The Bad Seed
What's not to love about Kevin Kling? This homegrown, nationally acclaimed actor/playwright, who manages to be simultaneously artistic and accessible, has been dubbed a "Garrison Keillor for the latte set" by a local theater critic. But lattes are now commonplace, and the fans filling the Jungle Theater last Christmas for Fear and Loving in Minneapolis did seem the sort who'd readily attend Prairie Home Companion shows over at the Fitzgerald.
This may have something to do with why Kling is showing a distinctly different face with The Education of Walter Kaufmann, a play that stands to refine his audience a bit. With the title character, this local boy made good has created someone really bad--not bad-cool or bad-naughty, but bad-psycho.
"This is a jaw into another way of thinking," Kling explains over beers after a rehearsal. "The risk is that it can go places you've never been or it can fall on its face--or it can do both at the same time."
Navigating with Kling through Walter Kaufmann's world is longtime friend and Frank Theatre director Wendy Knox, whose art-at-all-costs approach to theater has led to offbeat, oftentimes unabashedly difficult productions.

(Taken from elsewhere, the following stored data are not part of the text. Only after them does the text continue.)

-- ==== Sys2Proof/Machine/Raster.lean ====
section
/-!
DEFINITION. Visibility passes (08 R219-R241): the pass descriptor, tile status and pins, the rasteriser and its merges,
the classify engine, material bins, and the end of a pass; the instructions RASTQ, RFLUSH, VBWR and TLREL (14 R432, R433;
15 R467, R469, R470).
-/
namespace Sys2Proof.Machine

/-! ### The pass descriptor -/

/-- A pass descriptor (08 Table 8.1). -/
structure Pass where
  addr : Nat
  pasid : Nat
  part : Nat
  unit : Nat
  tiles : Nat
  tw : Nat
  th : Nat
  pflags : Nat
  clear : Nat
  param : Nat
  tstat : Nat
  inst : Nat
  clus : Nat
  matmap : Nat
  bins : Nat
  ovr : Nat
  hits : Nat
  hitcap : Nat
  view : List Nat
  missbin : Nat
  close : Nat
  bad : Bool
deriving DecidableEq, Repr

/-- The descriptor of 128 bytes; `bad`: every operation that names it only sets ERRS bit 4 (08 R219). -/
def parsePass (addr pasid part unit x : Nat) : Pass :=
  let f := fun (off n : Nat) => x / 256 ^ off % 256 ^ n
  { addr := addr, pasid := pasid, part := part, unit := unit, tiles := f 0 8, tw := f 8 2, th := f 10 2, pflags := f 12 4,
    clear := f 16 4, param := f 24 8, tstat := f 32 8, inst := f 40 8, clus := f 48 8, matmap := f 56 8, bins := f 64 8,
    ovr := f 72 8, hits := f 80 8, hitcap := f 88 4, view := (List.range 4).map fun i => f (96 + 4 * i) 4,
    missbin := f 112 2, close := f 116 4,
    bad := f 8 2 == 0 || decide (f 8 2 > 1024) || f 10 2 == 0 || decide (f 10 2 > 1024) || addr % 128 ≠ 0 ||
      f 0 8 % 16384 ≠ 0 || f 24 8 % 64 ≠ 0 || f 32 8 % 8 ≠ 0 || f 80 8 % 32 ≠ 0 || f 114 2 ≠ 0 || f 124 4 ≠ 0 ||
      decide (f 12 4 ≥ 2) }

/-- The tiles of a pass. -/
def Pass.count (p : Pass) : Nat := p.tw * p.th

/-- Bits set in ERRS; when it cannot be written, a device error record says so (08 R219). -/
def State.passErr (s : State) (unit pasid part addr bits : Nat) : DRes Unit :=
  match s.devUpdate unit pasid part (addr + 20) 4 fun x => x ||| bits with
  | .ok _ t => .ok () t
  | .fault _ t => .ok () (t.devErr part addr 36 0 bits)
  | .wait w => .wait w

/-- A pass is one the device knows of. -/
def State.notePass (s : State) (pasid part addr : Nat) : State :=
  if s.passes.any fun p => p.addr == addr && p.pasid == pasid then s
  else { s with passes := s.passes ++ [{ addr := addr, pasid := pasid, part := part, closing := false }] }

/-- A pass descriptor read at use (08 R219); none, with ERRS bit 4 set, when it is bad or cannot be read. -/
def State.passAt (s : State) (unit pasid part addr : Nat) : DRes (Option Pass) :=
  match s.devRead unit pasid part addr 128 with
  | .wait w => .wait w
  | .fault _ t => (t.passErr unit pasid part addr 16).bind fun _ u => .ok none u
  | .ok x t =>
    let p := parsePass addr pasid part unit x
    if p.bad then (t.passErr unit pasid part addr 16).bind fun _ u => .ok none u
    else .ok (some p) (t.notePass pasid part addr)

/-- What is done for a pass, if its descriptor is good. -/
def State.withPass (s : State) (unit pasid part addr : Nat) (k : Pass → State → DRes Unit) : DRes Unit :=
  (s.passAt unit pasid part addr).bind fun p t => match p with
    | some q => k q t
    | none => .ok () t

/-- An engine's operation for a pass which ends with `fin`: a fault sets ERRS bit 4 (08 Table 8.1) and ends the whole operation, with its seal
or the rest of its scan (log entry 84). -/
def Pass.ended (p : Pass) (fin : State → State) (r : DRes Unit) : DRes Unit :=
  match r with
  | .fault _ t => (t.passErr p.unit p.pasid p.part p.addr 16).bind fun _ u => .ok () (fin u)
  | r => r

/-- The outcome of an engine's event for a pass: a bad descriptor only ends it. -/
def passRes (s : State) (unit pasid part addr : Nat) (fin : State → State) (k : Pass → State → DRes Unit) : DRes Unit :=
  (s.passAt unit pasid part addr).bind fun p t => match p with
    | some q => q.ended fin (k q t)
    | none => .ok () (fin t)

/-- The same as an event. -/
def passEv (s : State) (unit pasid part addr : Nat) (fin : State → State) (k : Pass → State → DRes Unit) : OutC :=
  devEv s (passRes s unit pasid part addr fin k)

/-- An engine's access for a pass: a fault sets ERRS bit 4 and ends the operation (08 Table 8.1). -/
def Pass.use {α : Type} (p : Pass) (r : DRes α) (k : α → State → DRes Unit) : DRes Unit :=
  match r with
  | .ok a s => k a s
  | .fault _ s => s.passErr p.unit p.pasid p.part p.addr 16
  | .wait w => .wait w

/-- An engine's read for a pass. -/
def Pass.read (p : Pass) (s : State) (va n : Nat) : DRes Nat := s.devRead p.unit p.pasid p.part va n

/-- An engine's write for a pass. -/
def Pass.write (p : Pass) (s : State) (va n v : Nat) : DRes Unit := s.devWrite p.unit p.pasid p.part va n v
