/-- The events of fragments: re-gang points, issue selection, the register cache, halts, asynchronous causes, the ends of waits. The model's
own choices in them are log entries 73 (arrived siblings), 50 (selection among equals), 48 (shares and holds of the fabric) and 65 (the
ATS messages). -/
def Obligations.FragmentEvents : Prop :=
  Says.RegangCheckResult ∧ Says.RegangReleaseResult ∧ Says.WaitersSettled ∧ Says.IssueSelectResult ∧ Says.RegisterCacheFillResult ∧ Says.HaltReachResult ∧
  Says.AsyncCauseTakeResult ∧ Says.MonitorFireGang ∧ Says.MonitorFireCtx ∧ Says.MwaitTimeoutGang ∧ Says.MwaitTimeoutCtx ∧
  Says.SleepExpireResult ∧ Says.QueueUnblockResult ∧ Says.CbwaitReleaseResult ∧ Says.PixlkReleaseResult ∧
  Says.CohortPhaseCompleteResult ∧ Says.NrallocGrantResult ∧ Says.PageRequestResponseResult ∧ Says.AtsTranslationCompletionResult ∧
  Says.AtsInvalidateResult ∧ Says.MigrationHoldExpireResult ∧ Says.FabricHoldTimeoutResult

/-! ### The front end (03 R57-R64, R75, R76, R479; 07 R206, R207) -/

/-- The event ends with the effects of `u`: a next state with every byte that `u` shows, and `u` in all else but what its writes make
monitors and wake-table lines see, and what they leave dirty in L2, in the form of a ZB block, or to be found by other paths. -/
def EndsAs (i : Instr) (s u : State) : Prop :=
  ∃ t, exec i s = .next t ∧ t.journal = [] ∧ (∀ k, t.peek k = u.peek k) ∧
    { t with mem := u.mem, journal := u.journal, gangs := u.gangs, ctxs := u.ctxs, wgs := u.wgs, l2old := u.l2old,
             zbBlocks := u.zbBlocks, older := u.older } = u ∧
    (∀ j, (t.gang? j).map (fun g => { g with mon := Monitor.off }) = (u.gang? j).map fun g => { g with mon := Monitor.off }) ∧
    ∀ j, (t.wgs.find? j).map (fun w => { w with woken := false }) = (u.wgs.find? j).map fun w => { w with woken := false }

/-- The front end's steps on a queue, one for each kind of packet. -/
def packetSteps (q : Nat) : List Instr :=
  [.packetLaunch q, .packetLauter q, .packetDcopSet q, .packetDcopDecrement q, .packetCbopInitialise q, .packetCbopArrive q,
   .packetNop q]

/-- A queue that is absent, disabled or still to be enabled, or without a published packet at its head is left alone (03 R59). -/
def Says.FrontEndIdle : Prop :=
  ∀ (s : State) (q : Nat) (i : Instr), s.journal = [] → i ∈ packetSteps q →
    (s.queues.find? q = none → exec i s = .next s) ∧
    ∀ w, s.queues.find? q = some w →
      (w.qflags.getLsbD 0 = false ∨ w.enabling ≠ none → exec i s = .next s) ∧ ∀ t, s.nextPacket w = .ok none t → exec i s = .next s

/-- A front-end read that faults stops the queue: ENABLE clears, FAULTED is set; no packet acts (03 R479). -/
def Says.FrontEndFault : Prop :=
  ∀ (s t : State) (q va : Nat) (w : WorkQ) (i : Instr), s.journal = [] → i ∈ packetSteps q → s.queues.find? q = some w →
    s.nextPacket w = .fault va t →
    ∃ u w', exec i s = .next u ∧ u.queues.find? q = some w' ∧ { w' with qflags := w.qflags } = w ∧
      w'.qflags.getLsbD 0 = false ∧ w'.qflags.getLsbD 4 = true ∧ (∀ n, n ≠ 0 → n ≠ 4 → w'.qflags.getLsbD n = w.qflags.getLsbD n) ∧
      (∀ k, k ≠ q → u.queues.find? k = s.queues.find? k) ∧ u.entries = s.entries ∧ u.grids = s.grids ∧ u.dcs = s.dcs ∧
      u.cmdqs = s.cmdqs

/-- The packet `p` stands published at the head of the queue, and is consumed in `u`. -/
def Takes (s : State) (q : Nat) (w : WorkQ) (p : Packet) (u : State) : Prop :=
  s.journal = [] ∧ s.queues.find? q = some w ∧ ∃ t, s.nextPacket w = .ok (some p) t ∧ t.consume q w p = .ok () u

/-- A consumed packet advances the read index by its slots, two for a LAUNCH (03 R59). -/
def Says.ConsumeAdvances : Prop :=
  ∀ (s u v : State) (q : Nat) (w : WorkQ) (p : Packet), s.queues.find? q = some w →
    let n := (p.index + (if p.slot % 256 = 1 then 2 else 1)) % 2 ^ 64
    s.devWrite devUnit w.pasid (s.frontPart w) w.ridxAddr 8 n = .ok () v → s.consume q w p = .ok () u →
    u.queues.find? q = some { w with ridx := n } ∧ { u with queues := v.queues } = v

/-- The packet is rejected with a code: its record goes to the queue's error ring (03 R62). -/
def Rejects (i : Instr) (s : State) (q : Nat) (p : Packet) (u : State) (code : Nat) : Prop :=
  ∀ v, u.queueErr q p.index code (pkt p.slot 4 4) = .ok () v → EndsAs i s v

/-- A rejection counts, and writes its record while the error ring has room: index, code and tag (03 R62). -/
def Says.RejectionRecord : Prop :=
  ∀ (s : State) (q idx code tag : Nat) (w : WorkQ), s.queues.find? q = some w →
    let full := (w.errtail + 2 ^ 32 - w.errhead) % 2 ^ 32 = 256
    (full → ∃ t, s.queueErr q idx code tag = .ok () t ∧ t.queues.find? q = some { w with errcount := (w.errcount + 1) % 2 ^ 32 } ∧
      { t with queues := s.queues } = s) ∧
    ∀ v, ¬ full → v.queues = s.queues →
      s.devWrite devUnit w.pasid (s.frontPart w) (w.errAddr + 16 * (w.errtail % 256)) 16
        (idx % 2 ^ 64 + 2 ^ 64 * code + 2 ^ 96 * tag) = .ok () v →
      ∃ t, s.queueErr q idx code tag = .ok () t ∧ { t with queues := v.queues } = v ∧
        t.queues.find? q = some { w with errcount := (w.errcount + 1) % 2 ^ 32, errtail := (w.errtail + 1) % 2 ^ 32 }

It's an odd pairing that fits once you've read Kling's script, which conflates fact and fancy to the point where they're sometimes barely distinguishable.
The Education of Walter Kaufmann concerns, on a superficial level, the interrogation of Kaufmann, a student at Medericus College. Medericus, notes Kaufmann, is "the saint you pray to for intestinal disorders," which is one of many sly clues to the horrible deed he's being questioned for. In telling the story of how Kaufmann arrived at this rather distressed state, the play becomes a meditation on the variety of ways--madness among them--by which people learn who they are and find their place in the world.
Though The Education of Walter Kaufmann's run at the Southern Theater is an area premiere, Kling first performed a version of it two years ago at the Denver Center for the Performing Arts. Its reception there, he says, was rather chilly. "I knew something was going on when the lights came up and this critic from one of the daily papers was trying to sneak out early but she tripped and fell on her face and her papers went flying."
The problem with that earlier production, says Knox, is that it was a collection of "interesting stories" about Kaufmann capped off by a big shocker. "People would go, 'And you did WHAT?'," Kling recalls, referring to Kaufmann's misdeed, "but it was for all the wrong reasons." The script underwent a thorough rewrite in order to show where Walter's coming from, mentally speaking--which is to say that this weakling farmboy turned aspiring business student turned frustrated academic is still one sick soul. "This isn't the warm and fuzzy Kevin Kling stuff that people know and love," warns Knox.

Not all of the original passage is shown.